The RTA label has already been endorsed by companies like Channel 1 Releasing, Company Number 4, Crave Media, Cybersocket, Falcon Studios, Hot Movies, Klixxx, Nasty Dollars, Top Bucks, WRAAC, XBiz and XFanz - as well as noted industry attorneys Lawrence G. Walters and Gregory Piccionelli, and the Free Speech Coalition.

According to FSC Executive Director Michelle Freridge, "The Free Speech Coalition supports the use of ASACP's voluntary self-label as a strategy to empower consumers. It's is a responsible best practice for the online industry!"

Last January, during a U.S.Senate hearing entitled "Protecting Children on the Internet," attorney Paul Cambria of the Adult Freedom Foundation was advised to tell his clients that adult sites had better self-label soon - "Because we'll mandate it, if you don't."

A few months later, Attorney General Alberto Gonzales proposed the Child Pornography and Obscenity Prevention Amendments of 2006, which included a requirement for adult webmasters to place meta tags in the headers of every page on every adult site... or face up to five years in prison.

Several bills now pending in Congress incorporate that provision, but ASACP's Executive Director Joan Irvine hopes that united action by the adult entertainment industry will head off new regulations.
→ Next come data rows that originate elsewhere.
/-- Settles O11: the registers are those of `Reset`, and the Screen of legal parameters fits. -/
theorem stateAfterTheFirstReset : Obligations.StateAfterTheFirstReset := by
  obtain ⟨hwords, hwidth, hheight, hprod⟩ := Config.params_legal
  obtain ⟨hwf, hnull⟩ := Screen.canvas_wf (sc := ⟨Config.screenW, Config.screenH⟩) hwidth hheight
  have hfits := Screen.canvas_fits (sc := ⟨Config.screenW, Config.screenH⟩) ⟨hwords, hwidth, hheight, hprod⟩
  exact ⟨State.reset_G, State.reset_R, rfl, rfl, toInt_ofNat_of_le hwidth.2, toInt_ofNat_of_le hheight.2,
    toInt_ofNat_of_le hwidth.2, State.reset_C_of_ne_zero, State.statusWord_eq_zero rfl rfl rfl, rfl,
    State.finfoWord_eq_zero rfl rfl, rfl, fun _ => rfl, Config.params_legal, hwf, hnull, hfits, rfl, rfl⟩

/-- Settles O15: nothing is listed in MEM, the fault record is 0 and the parameters are legal. -/
theorem resetStateIsGood : Obligations.ResetStateIsGood :=
  ⟨⟨Config.params_legal, Memory.WF_nil _ _, ⟨rfl, rfl, rfl⟩, Nat.zero_le _⟩, rfl⟩

/-- Settles O20: the parts of each word in order, and the three registers that ignore a write. -/
theorem statusAndFinfoLayout : Obligations.StatusAndFinfoLayout := fun s =>
  ⟨s.statusWord_t, s.statusWord_fault, s.statusWord_low_zeros, s.statusWord_cause, s.statusWord_high_zeros,
    s.finfoWord_info, s.finfoWord_src, s.finfoWord_zeros, fun _ =>
      ⟨perform_regWrite_of_ignored hostReg_status rfl, perform_regWrite_of_ignored hostReg_res rfl,
        perform_regWrite_of_ignored hostReg_finfo rfl⟩⟩

end Sys2Proof.Proofs
end

section
/-! PROOFS. The footprint of a command (`Instr.footprint`; spec/00_scope.md R12, spec/10_state.md R30 and R31,
spec/20_memory.md R46, spec/60_exceptions.md R201): each of the 45 commands raises a cause of its footprint or ends within
it, said once, and the obligations that follow, the invariant among them. -/

namespace Sys2Proof.Machine

/-- The state `t`, in which a command of footprint `f` begun in `s` completes, differs from `s` only where `f` allows; RES is
kept within the largest address that a cell of a canvas can have (R182). -/
structure State.Within (s : State) (f : Footprint) (t : State) : Prop where
  g : ∀ j, f.g ≠ some j → t.G j = s.G j
  r : ∀ j, f.r ≠ some j → t.R j = s.R j
  c : ∀ j, f.c ≠ some j → t.C j = s.C j
  flag : f.t = false → t.t = s.t
  res : f.res = false → t.res = s.res
  resBound : s.res.toNat ≤ 0x3FFFFFFFFFFFFFFF → t.res.toNat ≤ 0x3FFFFFFFFFFFFFFF
  read : ∀ a, ¬f.stored.hits s a → t.mem.read a = s.mem.read a
  words : t.mem.words = s.mem.words
  powerOn : t.mem.powerOn = s.mem.powerOn
  memWF : s.mem.WF → t.mem.WF
  screen : t.screen = s.screen
  host : t.host = s.host
  rsp : t.rsp = s.rsp
  faultRecord : t.faultRecord = s.faultRecord

namespace State.Within
variable {s t : State} {f : Footprint}

theorem refl : s.Within f s :=
  ⟨fun _ _ => rfl, fun _ _ => rfl, fun _ _ => rfl, fun _ => rfl, fun _ => rfl, id, fun _ _ => rfl, rfl, rfl, id, rfl,
    rfl, rfl, rfl⟩

/-! ### One update more, of a part that the footprint names -/

theorem setG {i : GReg} (hf : f.g = some i) (h : s.Within f t) (v : Word) : s.Within f (t.setG i v) where
  __ := h
  g j hj := (t.G_setG_ne v fun hij : i = j => hj (hij ▸ hf)).trans (h.g j hj)

theorem setR {i : RReg} (hf : f.r = some i) (h : s.Within f t) (q : Rect) : s.Within f (t.setR i q) where
  __ := h
  r j hj := (t.R_setR_ne q fun hij : i = j => hj (hij ▸ hf)).trans (h.r j hj)

theorem setC {i : CReg} (hf : f.c = some i) (h : s.Within f t) (d : Canvas) : s.Within f (t.setC i d) where
  __ := h
  c j hj := (t.C_setC_ne d fun hij : i = j => hj (hij ▸ hf)).trans (h.c j hj)

theorem setT (hf : f.t = true) (h : s.Within f t) (b : Bool) : s.Within f (t.setT b) where
  __ := h
  flag hflag := absurd (hf.symm.trans hflag) Bool.true_eq_false.mp

theorem setRes (hf : f.res = true) (h : s.Within f t) {v : Int} (hv : 0 ≤ v ∧ v ≤ 0x3FFFFFFFFFFFFFFF) :
    s.Within f (t.setRes v) where
  __ := h
  res hres := absurd (hf.symm.trans hres) Bool.true_eq_false.mp
  resBound _ := by
    have hexact : ((BitVec.ofInt 64 v).toNat : Int) = v := toNat_ofInt_of_bounds hv.1 (by omega)
    rw [State.setRes_res]
    omega

/-- The first store of a command: it leaves every word that the footprint does not compute. -/
theorem setMem {m : Memory} (hread : ∀ a, ¬f.stored.hits s a → m.read a = s.mem.read a) (hwords : m.words = s.mem.words)
    (hpowerOn : m.powerOn = s.mem.powerOn) (hwf : s.mem.WF → m.WF) : s.Within f (s.setMem m) where
  __ := refl
  read := hread
  words := hwords
  powerOn := hpowerOn
  memWF := hwf

/-- One word stored, at an address of the footprint. -/
theorem write {a : Int} (ha : 0 ≤ a ∧ a < s.mem.words) (hits : ∀ b : Nat, (b : Int) = a → f.stored.hits s b) (v : Word) :
    s.Within f (s.setMem (s.mem.write a.toNat v)) :=
  setMem (fun b hb => s.mem.read_write_ne v fun hba => hb (hits b (by omega))) (s.mem.write_words _ _)
    (s.mem.write_powerOn _ _) fun hwf => Memory.write_WF hwf (by omega) v

end State.Within

/-! ### Effects within a footprint -/

/-- The effect of a command begun in `s` completes within the footprint, or raises one of its causes. -/
inductive EffectWithin (f : Footprint) (s : State) : Effect → Prop
  | ok {t : State} (h : s.Within f t) : EffectWithin f s (.ok t)
  | error {k : Cause} (hk : k ∈ f.causes) : EffectWithin f s (.error k)

namespace EffectWithin
variable {f : Footprint} {s : State}

theorem require {p : Prop} [Decidable p] {k : Cause} {e : Effect} (hk : k ∈ f.causes) (h : p → EffectWithin f s e) :
    EffectWithin f s (Machine.require p k e) := by
  by_cases hp : p
  · rw [require_pos hp]; exact h hp
  · rw [require_neg hp]; exact .error hk

theorem ite {p : Prop} [Decidable p] {e e' : Effect} (h : p → EffectWithin f s e) (h' : ¬p → EffectWithin f s e') :
    EffectWithin f s (if p then e else e') := by
  split
  case isTrue hp => exact h hp
  case isFalse hp => exact h' hp

/-- What follows an access of MEM: the access faults, or `F` makes the state of its result. -/
theorem map {α : Type} {r : Except Cause α} {F : α → State} (hok : ∀ a, r = .ok a → s.Within f (F a))
    (herror : ∀ k, r = .error k → k ∈ f.causes) : EffectWithin f s (r.map F) := by
  cases r with
  | ok a => exact .ok (hok a rfl)
  | error k => exact .error (herror k rfl)

theorem of_cases {e : Effect} (hok : ∀ t, e = .ok t → s.Within f t) (herror : ∀ k, e = .error k → k ∈ f.causes) :
    EffectWithin f s e := by
  cases e with
  | ok t => exact .ok (hok t rfl)
  | error k => exact .error (herror k rfl)

theorem shiftEffect {fn : Word → Nat → Word} {gd gs : GReg} {n : Nibble} (hg : f.g = some gd)
    (hk : .operandRange ∈ f.causes) : EffectWithin f s (shiftEffect fn gd gs n s) :=
  require hk fun _ => .ok (.setG hg .refl _)

theorem putRect {rd : RReg} {q : IRect} (hr : f.r = some rd) (hk : .intOverflow ∈ f.causes) :
    EffectWithin f s (s.putRect rd q) :=
  require hk fun _ => .ok (.setR hr .refl _)

theorem storeAll {c : Canvas} {v : Word} (hits : ∀ b : Nat, (b : Int) ∈ c.cellAddrs → f.stored.hits s b)
    (hk : .memRange ∈ f.causes) : EffectWithin f s (s.storeAll v c.cellAddrs) := by
  refine of_cases (fun t ht => ?_) fun k h => State.storeAll_eq_error h ▸ hk
  obtain ⟨m, rfl, hm⟩ := State.storeAll_eq_ok ht
  refine .setMem (fun b hb => ?_) hm.words hm.powerOn hm.keepsWF
  rw [hm.read, if_neg (mt (hits b) hb)]

theorem plotAll {c : Canvas} {ps : List (Int × Int)} (hits : ∀ b i, c.Plots ps b i → f.stored.hits s b)
    (hk : .memRange ∈ f.causes) : EffectWithin f s (s.plotAll c ps) := by
  refine of_cases (fun t ht => ?_) fun k h => State.plotAll_eq_error h ▸ hk
  obtain ⟨m, rfl, hwords, hpowerOn, hwf, hbits⟩ := State.plotAll_eq_ok ht
  refine .setMem (fun b hb => ?_) hwords hpowerOn hwf
  refine BitVec.eq_of_getLsbD_eq fun i _ => Bool.eq_iff_iff.mpr ?_
  rw [hbits, or_iff_left fun hplots => hb (hits b i hplots)]

end EffectWithin

theorem State.within_of_storeWord {s t : State} {f : Footprint} {a : Int} {v : Word}
    (hits : ∀ b : Nat, (b : Int) = a → f.stored.hits s b) (h : s.storeWord a v = .ok t) : s.Within f t := by
  obtain ⟨ha, rfl⟩ := State.storeWord_eq_ok h
  exact .write ha hits v

/-! ### Each command within its footprint -/

/-- The command's meaning is an effect within its footprint. -/
def CommandWithin (i : Instr) (s : State) : Prop := ∃ e, exec i s = complete (encode i) s e ∧ EffectWithin i.footprint s e

theorem commandWithin_of_next {i : Instr} {s t : State} (h : exec i s = .next t) (ht : s.Within i.footprint t) :
    CommandWithin i s :=
  ⟨.ok t, h, .ok ht⟩

theorem commandWithin_of_faults {i : Instr} {s : State} {k : Cause} (h : Faults i s k) (hk : k ∈ i.footprint.causes) :
    CommandWithin i s :=
  ⟨.error k, h, .error hk⟩

/-- A glyph, and nothing else, is written. -/
theorem commandWithin_of_setG {i : Instr} {s : State} {gd : GReg} {v : Word} (h : exec i s = .next (s.setG gd v))
    (hg : i.footprint.g = some gd) : CommandWithin i s :=
  commandWithin_of_next h (.setG hg .refl v)

theorem marginTop_le (g : Word) : marginTop g ≤ 8 := (isLeadingCount_marginTop g).le
theorem marginBottom_le (g : Word) : marginBottom g ≤ 8 := (isLeadingCount_marginBottom g).le
theorem marginLeft_le (g : Word) : marginLeft g ≤ 8 := (isLeadingCount_marginLeft g).le
theorem marginRight_le (g : Word) : marginRight g ≤ 8 := (isLeadingCount_marginRight g).le

theorem measure_le (g : Word) : ∀ k : Fin 6, measure g k ≤ 8
  | 0 => marginTop_le g
  | 1 => marginBottom_le g
  | 2 => marginLeft_le g
  | 3 => marginRight_le g
  | 4 => by simp only [measure, glyphWidth]; split <;> omega
  | 5 => by simp only [measure, glyphHeight]; split <;> omega

theorem commandWithin_measureCommand (gs : GReg) (k : Fin 6) (s : State)
    (hres : (measureCommand gs k).footprint.res = true) : CommandWithin (measureCommand gs k) s := by
  have hle := measure_le (s.G gs) k
  exact commandWithin_of_next (exec_measureCommand gs k s) (.setRes hres .refl (by omega))

section
variable (gs : GReg) (s : State)

theorem commandWithin_pixval (x y : Nibble) : CommandWithin (.pixval gs x y) s := by
  refine ⟨_, rfl, .require (.head _) fun _ => .ok (.setRes rfl .refl ?_)⟩
  rw [pixelValue_eq_ite]
  split <;> decide

theorem commandWithin_rowbyte (row : Nibble) : CommandWithin (.rowbyte gs row) s := by
  have hlt := (rowByte (s.G gs) row.toNat).isLt
  exact ⟨_, rfl, .require (.head _) fun _ => .ok (.setRes rfl .refl (by omega))⟩

end

theorem commandWithin_lutrd (k : Nibble) (n : BitVec 8) (s : State) : CommandWithin (.lutrd k n) s := by
  refine ⟨_, rfl, .require (.head _) fun _ => .require (.tail _ (.head _)) fun hn => .ok (.setRes rfl .refl ?_)⟩
  have hle := perm_le k.toNat hn
  omega
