-- ==== Sys2Proof/Machine/Command.lean ====
section
/-! DEFINITION. The command words: the CMD rows of the opcode table (44_driver.md R183 to R186). -/

namespace Sys2Proof.Machine

/-- NOP (R183): nothing changes; no flag is cleared. -/
def execNop (s : State) : Host.Outcome State Fault Refusal := .next s

/-- HASH, V32 (R184). -/
def execHash256 (s : State) : Host.Outcome State Fault Refusal := .next (s.startHash .v32)

/-- HASH, V64 (R184). -/
def execHash512 (s : State) : Host.Outcome State Fault Refusal := .next (s.startHash .v64)

/-- ABORT (R185). -/
def execAbort (s : State) : Host.Outcome State Fault Refusal := .next s.abortHash

/-- ILLEGAL (R186): ERR_CMD <- 1 in every STATE; nothing else changes. -/
def execIllegal (_word : Word) (s : State) : Host.Outcome State Fault Refusal := .next s.signalErrCmd

end Sys2Proof.Machine
end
"Nobody knows how a government labeling system might work, or how it could affect your business," cautioned Irvine. "And even if mandatory labeling doesn't pass this time, they're sure to keep tossing new rules against the wall until one finally sticks. But we can avoid this, by demonstrating that the industry is capable of self-regulation."

Irvine will speak publicly about the RTA label for the first time later this week, at Webmaster Access West. On Friday, November 10, she will participate in a "State of the Industry" panel, where she will answer questions about the initiative.

Founded in 1996, the Association of Sites Advocating Child Protection (ASACP) is a non-profit organization dedicated to eliminating child pornography from the Internet. ASACP also works to help parents prevent children from viewing age-inappropriate material online.